Document Detail

High-intensity training improves airway responsiveness in inactive nonasthmatic children: evidence from a randomized controlled trial.
MedLine Citation:
PMID:  22241059     Owner:  NLM     Status:  MEDLINE    
PURPOSE: the relationship between physical activity and airway health in children is not well understood. The purpose of this study was to determine whether 8 wk of high-intensity exercise training would improve airway responsiveness in prepubescent, nonasthmatic, inactive children.
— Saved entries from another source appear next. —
-- ==== Sys2Proof/Machine/Flags.lean ====
section
/-! DEFINITION. The one condition flag `res`, the press edge test, and the value encodings (40_debouncer.md R63, R72;
30_encoding.md R53, R54). -/

namespace Sys2Proof.Machine

/-- A press edge: the stored level is Released and the fresh sample is Pressed (40_debouncer.md R63, R72). -/
def isPressEdge (c : Config) (old cur : Bit) : Bool :=
  levelOf c old == .released && levelOf c cur == .pressed

/-- `PollResult` in one bit (30_encoding.md R53). -/
def PollResult.code : PollResult → BitVec 1
  | .noChange => 0#1
  | .press => 1#1

/-- The result flag read back from its bit (30_encoding.md R53). -/
def PollResult.ofCode (b : BitVec 1) : PollResult := if b == 0#1 then .noChange else .press

/-- The phase register's code (30_encoding.md R54). -/
def Phase.code : Phase → BitVec 4
  | .B0 => 0x0#4
  | .B1 => 0x1#4
  | .B2 => 0x2#4
  | .B3 => 0x3#4
  | .B4 => 0x4#4
  | .B5 => 0x5#4
  | .S => 0x8#4
  | .D => 0x9#4
  | .W => 0xA#4
  | .A => 0xB#4

/-- The phase a hardware realisation is in at the next edge after the code: an unused code becomes `B0` (30_encoding.md R54). -/
def Phase.ofCode (w : BitVec 4) : Phase :=
  match w.toNat with
  | 0x0 => .B0
  | 0x1 => .B1
  | 0x2 => .B2
  | 0x3 => .B3
  | 0x4 => .B4
  | 0x5 => .B5
  | 0x8 => .S
  | 0x9 => .D
  | 0xA => .W
  | 0xB => .A
  | _ => .B0

end Sys2Proof.Machine
end

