-- ==== Sys2Proof/Machine/MainLoop.lean ====
section
/-! DEFINITION. The main control loop family: LOOP (42_main_loop.md). -/

namespace Sys2Proof.Machine

/-- `LOOP`: the phases of `POLL`, and where `POLL` would complete with `Press` the phase `A` instead
(42_main_loop.md R86 to R88). -/
def execLoop (s : State) : Result :=
  match s.pc.ph with
  | .S => .next (phaseS s)
  | .D => .next (phaseD s)
  | .W => .next (phaseW (goto .A) s)
  | .A => phaseA s
  | .B0 | .B1 | .B2 | .B3 | .B4 | .B5 => .refused .unreachablePhase

end Sys2Proof.Machine
end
METHODS: 16 healthy, prepubescent children were randomized [training group (TrG) n = 8, control group (ConG) n = 8]. Prior to and following 8 wk of training (or no training), children completed pulmonary function tests (PFTs): forced expiratory volume in 1 s (FEV(1)), forced vital capacity (FVC), forced expiratory flow at 25-75% of vital capacity (FEF(25-75)), and exhaled nitric oxide (FENO). Children completed an incremental cycle Vo(2max) test, eucapnic voluntary hyperventilation (EVH), anthropometric tests, and blood tests to determine fasting blood glucose, total cholesterol, HDL, LDL, and triglycerides. Body fat percentage was determined using dual-energy X-ray absorptiometry pretraining and bioelectrical impedance pre- and posttraining.
RESULTS: there were no differences (P > 0.05) in anthropometric measures or PFTs between TrG and ConG at baseline. In the TrG, there was a significant increase in Vo(2max) (∼24%) and a decrease in total cholesterol (∼13%) and LDL cholesterol (∼35%) following training. There were improvements (P < 0.05) in ΔFEV(1) both postexercise (pre: -7.60 ± 2.10%, post: -1.10 ± 1.80%) and post-EVH (pre: -6.71 ± 2.21%, post: -1.41 ± 1.58%) with training. The ΔFEF(25-75) pre-post exercise also improved with training (pre: -16.10 ± 2.10%, post: -6.80 ± 1.80%; P < 0.05). Lower baseline body fat percentages were associated with greater improvements in pre-post exercise ΔFEV(1) following training (r = -0.80, P < 0.05).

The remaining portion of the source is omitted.